Он равнодушно спросил: «Через три дня?» Три дня и три ночи этой женщины, о которых он ничего не узнает, которые будут заполнены другими людьми, другими событиями… Он думал, что готов к этому, что это не будет для него неожиданностью, но боль непредсказуема. На протяжении долгих месяцев он из сил выбивался, гоняясь за ней. После трехмесячного отдыха погоня возобновлялась, но только при других условиях: он сдался, был разбит, он больше не сможет бегать. Она понимала, что он страдает, взяла его за руку. Он не отнял ее. Она спросила его, о чем он думает. Он сказал:
— Я думал о Респиде. Однажды, после похорон дяди, я один поднялся из Преньяка на кладбище. Мой брат уехал в Бордо вместе с сестрами. Я попросил открыть дом. Зашел в гостиную, где стоял запах подгнившего пола и погреба. Ставни были плотно закрыты. В полумраке я лег на ситцевый диван, вытянул ноги. Прижался щекой и телом к холодной стене. Закрыв глаза, я попытался убедить себя в том, что лежу между мамой и дядей…
— Ив, вы жестоки.
— Никогда еще мне не удавалось настолько полно ощутить себя в объятиях смерти. Эти толстые стены, эта гостиная, похожая на погреб, в центре потерянных владений.

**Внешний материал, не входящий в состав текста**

-- ==== Sys2Proof/Machine/RegMap.lean ====
section
/-! DEFINITION. The register map: every register of the sixteen CSR blocks (00_scope.md, Registers), of the queue
pages (05 and 10), of the mailbox windows (12) and of the stand PERF windows (18), with its address, its reset value and
its access masks, transcribed from the register tables of the spec.

One address space of the model holds them all: CSR offsets relative to 0xC0_0000_0000 below 0x100_0000, queue pages of
stand `s` at 0x100_0000 + s * 0x1000, mailbox registers of mailbox `m` at 0x200_0000 + m * 0x100 (0-15 the VFs, 16 PF0,
17 I3C), stand sample controls at 0x300_0000 + s * 8. Registers whose reset value comes from fuses hold what the fuses of
log entry 4 give. -/

namespace Sys2Proof.Machine

/-- A field of a register: the register's address and its bits (R11). -/
structure Fld where
  reg : Nat
  hi  : Nat
  lo  : Nat
deriving DecidableEq, Repr

/-- One row of the register map: the addresses `base + i * s1 + j * s2 + k * s3`, the reset value, and the bits of each
access code of R12 (a bit in none of the masks is RO or reserved). -/
structure RegRow where
  base : Nat
  n1 : Nat
  s1 : Nat
  n2 : Nat
  s2 : Nat
  n3 : Nat
  s3 : Nat
  reset : Nat
  rw : Nat
  w1c : Nat
  wo : Nat
  rwl : Nat
deriving DecidableEq, Repr

def CLK_STATUS : Nat := 0x0
def CLK_IOSC_TRIM : Nat := 0x8
def CLK_MON_CFG : Nat := 0x10
def CLK_MON_COUNT : Nat := 0x18
def CLK_SSC_CFG : Nat := 0x20
def CLK_GATE_RUN : Nat := 0x28
def CLK_GATE_SLEEP : Nat := 0x30
def CLK_GATE_DEEP : Nat := 0x38
def CLK_EVENT : Nat := 0x40
def RING_CFG : Nat := 0x100000
def RING_STATUS : Nat := 0x100008
def RING_TIME : Nat := 0x100010
def RING_LCLK : Nat := 0x100018
def RING_SLIP_COUNT : Nat := 0x100020
def RING_EVENT : Nat := 0x100028
def TWIG_REMAP : Nat := 0x300000
def TWIG_WINDOW_REFUSED : Nat := 0x300008
def TWIG_BBUF_STATUS : Nat := 0x300010
def TWIG_BBUF_REGION (b s : Nat) : Nat := 0x320000 + b * 0x80 + s * 0x8
def TWIG_STATUS (t : Nat) : Nat := 0x310000 + t * 0x80
def TWIG_OOS (t : Nat) : Nat := 0x310008 + t * 0x80
def TWIG_STALE (t : Nat) : Nat := 0x310010 + t * 0x80
def TWIG_LEAF_FAULT (t : Nat) : Nat := 0x310018 + t * 0x80
def TWIG_SLOT_MAP (t q : Nat) : Nat := 0x310020 + t * 0x80 + q * 0x8
def TWIG_EPOCH (t q : Nat) : Nat := 0x310040 + t * 0x80 + q * 0x8
def CQ_CFG (s q : Nat) : Nat := 0x1000000 + s * 0x1000 + q * 0x40
def CQ_CPL_BASE (s q : Nat) : Nat := 0x1000008 + s * 0x1000 + q * 0x40
def CQ_DOORBELL (s q : Nat) : Nat := 0x1000010 + s * 0x1000 + q * 0x40
def CQ_STATE (s q : Nat) : Nat := 0x1000018 + s * 0x1000 + q * 0x40
def CQ_SHARE_MASK (s : Nat) : Nat := 0x1000100 + s * 0x1000
def CQ_SHARE_RATE (s : Nat) : Nat := 0x1000108 + s * 0x1000
def KNOT_STATUS : Nat := 0x200000
def KNOT_EVENT : Nat := 0x200008
def KNOT_LATE_COUNT : Nat := 0x200010
def KNOT_GRANULE_OWNER (g : Nat) : Nat := 0x210000 + g * 0x8
def HBM_STATUS : Nat := 0x400000
def HBM_CFG : Nat := 0x400008
def HBM_EVENT : Nat := 0x400010
def HBM_RESERVE : Nat := 0x400018
def HBM_WINDOW_REFUSED : Nat := 0x400020
def HBM_FILL_STATUS : Nat := 0x400028
def HBM_KEY_STATUS : Nat := 0x400030
def HBM_ECC_COUNT (k : Nat) : Nat := 0x400100 + k * 0x8
def HBM_ECC_LAST : Nat := 0x400180
def HBM_SPARE (k : Nat) : Nat := 0x400200 + k * 0x8
def HBM_REGION (s r : Nat) : Nat := 0x410000 + s * 0x20 + r * 0x8
def LIMB_GLOBAL_CFG : Nat := 0x500000
def LIMB_GLOBAL_STATUS : Nat := 0x500008
def LIMB_CFG (l : Nat) : Nat := 0x510000 + l * 0x80
def LIMB_STATUS (l : Nat) : Nat := 0x510008 + l * 0x80
def LIMB_TRAINED (l : Nat) : Nat := 0x510010 + l * 0x80
def LIMB_FEC (l : Nat) : Nat := 0x510018 + l * 0x80
def LIMB_RETRY (l : Nat) : Nat := 0x510020 + l * 0x80
def LIMB_ELASTIC (l : Nat) : Nat := 0x510028 + l * 0x80
def LIMB_CRYPTO (l : Nat) : Nat := 0x510030 + l * 0x80
def LIMB_KEY_MAP (l : Nat) : Nat := 0x510038 + l * 0x80
def LIMB_KEY_VALID (l : Nat) : Nat := 0x510040 + l * 0x80
def LIMB_EVENT (l : Nat) : Nat := 0x510048 + l * 0x80
def NI_NODE : Nat := 0x600000
def NI_CFG : Nat := 0x600008
def NI_DRAIN : Nat := 0x600010
def NI_EVENT : Nat := 0x600018
def NI_RX_DROP0 : Nat := 0x600020
def NI_RX_DROP1 : Nat := 0x600028
def NI_LAST_DROP : Nat := 0x600030
def NI_RX_LATE : Nat := 0x600038
def NI_FAULT_STATUS : Nat := 0x600040
def NI_MCAST_LATE : Nat := 0x600048
def NI_OP_EXPIRED : Nat := 0x600050
def NI_FSLOT_MASK (s : Nat) : Nat := 0x601000 + s * 0x8
def NI_RANK_GRANT (s : Nat) : Nat := 0x601080 + s * 0x8
def NI_FAULT_ENTRY (i : Nat) : Nat := 0x602000 + i * 0x8
def NI_CONG (n : Nat) : Nat := 0x610000 + n * 0x8
def NI_MCAST_GROUP (g : Nat) : Nat := 0x604000 + g * 0x8
def NI_RANK_ENTRY (i : Nat) : Nat := 0x680000 + i * 0x8
def CQ_TRIG_CFG (s : Nat) : Nat := 0x1000200 + s * 0x1000
def CQ_TRIG_CPL_BASE (s : Nat) : Nat := 0x1000208 + s * 0x1000
def CQ_TRIG_DOORBELL (s : Nat) : Nat := 0x1000210 + s * 0x1000
def CQ_TRIG_STATE (s : Nat) : Nat := 0x1000218 + s * 0x1000
def CQ_TRIG_LATE_ERR (s : Nat) : Nat := 0x1000220 + s * 0x1000
def COLL_STATUS : Nat := 0x700000
def COLL_EVENT : Nat := 0x700008
def COLL_CRC_WINDOW : Nat := 0x700010
def COLL_SCHED (e q : Nat) : Nat := 0x701000 + e * 0x40 + q * 0x8
def COLL_STAND_QUOTA (s : Nat) : Nat := 0x701100 + s * 0x8
def COLL_CHAN_CFG (c : Nat) : Nat := 0x702000 + c * 0x20
def COLL_CHAN_STATUS (c : Nat) : Nat := 0x702008 + c * 0x20
def COLL_CHAN_CODE (c : Nat) : Nat := 0x702010 + c * 0x20
def COLL_CHAN_CRC (c : Nat) : Nat := 0x702018 + c * 0x20
def STAND_STATUS : Nat := 0x800000
def STAND_EVENT : Nat := 0x800008
def STAND_CFG (s : Nat) : Nat := 0x801000 + s * 0x40
def STAND_MEM_SLOTS (s : Nat) : Nat := 0x801008 + s * 0x40
def STAND_SEED (s : Nat) : Nat := 0x801010 + s * 0x40
def STAND_KEY (s : Nat) : Nat := 0x801018 + s * 0x40
def STAND_FAULT (s : Nat) : Nat := 0x801020 + s * 0x40
def STAND_CTRL (s : Nat) : Nat := 0x801028 + s * 0x40
def STAND_TWIG_OWNER (t : Nat) : Nat := 0x802000 + t * 0x8
def MBX_FN_STATUS (m : Nat) : Nat := 0x2000000 + m * 0x100
def MBX_REQ_DOORBELL (m : Nat) : Nat := 0x2000008 + m * 0x100
def MBX_REQ_STATE (m : Nat) : Nat := 0x2000010 + m * 0x100
def MBX_REQ_RETIRE (m : Nat) : Nat := 0x2000018 + m * 0x100
def MBX_EVT_HEAD (m : Nat) : Nat := 0x2000020 + m * 0x100
def MBX_EVT_STATE (m : Nat) : Nat := 0x2000028 + m * 0x100
def MBX_IRQ_CFG (m : Nat) : Nat := 0x2000030 + m * 0x100
def MBX_CREDIT : Nat := 0xa00000
def MBX_LOAD_CFG : Nat := 0xa00008
def MBX_LOAD_STATUS : Nat := 0xa00010
def MBX_SHED_COUNT : Nat := 0xa00018
def MBX_CAL_STATUS : Nat := 0xa00020
def MBX_LOG_STATUS : Nat := 0xa00028
def MBX_EVENT : Nat := 0xa00030
def MBX_HEARTWOOD : Nat := 0xa00038
def BLOCK_SCRATCH (k : Nat) : Nat := 0xf00 + k * 0x100000
def MBX_RED_CFG : Nat := 0xa00040
def MBX_RED_STATUS : Nat := 0xa00048
def MBX_RED_LAST : Nat := 0xa00050
def MBX_RED_NOTICE : Nat := 0xa00058
def MBX_RED_ROUTE : Nat := 0xa00060
def PWR_STATUS : Nat := 0x900000
def PWR_ENVELOPE : Nat := 0x900008
def PWR_SEQ : Nat := 0x900010
def PWR_PARK (q : Nat) : Nat := 0x900018 + q * 0x8
def PWR_CFG : Nat := 0x900030
def PWR_THERM0 : Nat := 0x900040
def PWR_THERM1 : Nat := 0x900048
def PWR_THERM_HBM (q : Nat) : Nat := 0x900050 + q * 0x8
def PWR_EVENT : Nat := 0x900060
def PWR_POWER : Nat := 0x900068
def PWR_HOLDUP : Nat := 0x900070
def PWR_TRIP_REC : Nat := 0x900078
def ID_PART : Nat := 0xd00000
def ID_SERIAL (q : Nat) : Nat := 0xd00008 + q * 0x8
def ID_DIE (d : Nat) : Nat := 0xd00100 + d * 0x8
def ID_BOOT : Nat := 0xd00200
def ID_RESET_COUNT : Nat := 0xd00208
def ID_RESET : Nat := 0xd00210
def ID_LEAF_RESET : Nat := 0xd00218
def ID_FUSE_SPARE (t : Nat) : Nat := 0xd01000 + t * 0x8
def FLASH_STATUS : Nat := 0xf00000
def FLASH_POLICY : Nat := 0xf00008
def FLASH_XFER : Nat := 0xf00010
def FLASH_JOURNAL : Nat := 0xf00018
def FLASH_REC_CTRL : Nat := 0xf00020
def PERF_WIN_CFG : Nat := 0xc00000
def PERF_SAMPLE_CTRL : Nat := 0xc00008
def PERFW_SAMPLE_CTRL (s : Nat) : Nat := 0x3000000 + s * 0x8
def TRC_CFG : Nat := 0xb00000
def TRC_STAND_EN : Nat := 0xb00008
def TRC_DROP : Nat := 0xb00010
def TRC_FROST : Nat := 0xb00018
def TRC_FROST_CTRL : Nat := 0xb00020
def TRC_FROST_LOG : Nat := 0xb00028
def TRC_HANG_CFG : Nat := 0xb00030
def TRC_HANG_STATUS : Nat := 0xb00038
def TRC_DUMP_STATUS : Nat := 0xb00040
def PWR_WAKE : Nat := 0x900080
def PWR_WAKE_CFG : Nat := 0x900088
def ID_I3C : Nat := 0xd00300
def PERF_LEAF_CTR (n i : Nat) : Nat := 0xc10000 + n * 0x20 + i * 0x8
def PERF_LEAF_SEL (n i : Nat) : Nat := 0xc40000 + n * 0x20 + i * 0x8
def PERF_TWIG_CTR (t i : Nat) : Nat := 0xc70000 + t * 0x40 + i * 0x8
def PERF_TWIG_SEL (t i : Nat) : Nat := 0xc74000 + t * 0x40 + i * 0x8
def PERF_LIMB_CTR (l i : Nat) : Nat := 0xc78000 + l * 0x80 + i * 0x8
def PERF_LIMB_SEL (l i : Nat) : Nat := 0xc79000 + l * 0x80 + i * 0x8
def PERF_STAND_CTR (s i : Nat) : Nat := 0xc7a000 + s * 0x80 + i * 0x8
def PERF_STAND_LIMB (s l i : Nat) : Nat := 0xc7b000 + s * 0x480 + l * 0x40 + i * 0x8
def PERF_PORT_WIN (p w : Nat) : Nat := 0xc80000 + p * 0x10 + w * 0x8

Ночь… Жизнь уходила в бесконечность. Это был отдых. Отдых, моя дорогая, подумайте только! Возможность больше не чувствовать, что ты любишь… Почему нас приучили так бояться небытия?.. Неисправимо верить, несмотря ни на что и вопреки всему, в вечную жизнь. Это означает утратить прибежище небытия.
Он не заметил, что она тайком взглянула на часы. Она сказала:
— Ив, мне пора бежать: лучше выйдем по отдельности. До четверга… Давайте договоримся встретиться у меня в семь часов… Нет, в половине восьмого… Нет, лучше без четверти восемь.
— Нет, — ответил он со смехом, — в восемь ровно.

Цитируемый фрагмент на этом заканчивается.